_Exercise inputs_.
+ + + + + + +

-- ==== Sys2Proof/Word.lean ====
section
/-! DEFINITION. The two word types of the hardware and the assembly of a register from byte lanes.
Fixed widths: a byte is 8 bits and a register 32 bits (00_scope.md R15). -/

namespace Sys2Proof

/-- An 8-bit byte: a buffer element, a symbol code, a version byte (R15). -/
abbrev Byte := BitVec 8

/-- A 32-bit register value, and a word of SHA-256 (R15, R117). -/
abbrev Word := BitVec 32

/-- A bus byte address, an offset from the block's base address (R15, R50). -/
abbrev Addr := BitVec 14

end Sys2Proof
end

+ + + + + + +

Please retype all of the data above exactly as it appears.

-- ==== Sys2Proof/Word.lean ====
section
/-! DEFINITION. The two word types of the hardware and the assembly of a register from byte lanes.
Fixed widths: a byte is 8 bits and a register 32 bits (00_scope.md R15). -/

namespace Sys2Proof

/-- An 8-bit byte: a buffer element, a symbol code, a version byte (R15). -/
abbrev Byte := BitVec 8

/-- A 32-bit register value, and a word of SHA-256 (R15, R117). -/
abbrev Word := BitVec 32

/-- A bus byte address, an offset from the block's base address (R15, R50). -/
abbrev Addr := BitVec 14

end Sys2Proof
end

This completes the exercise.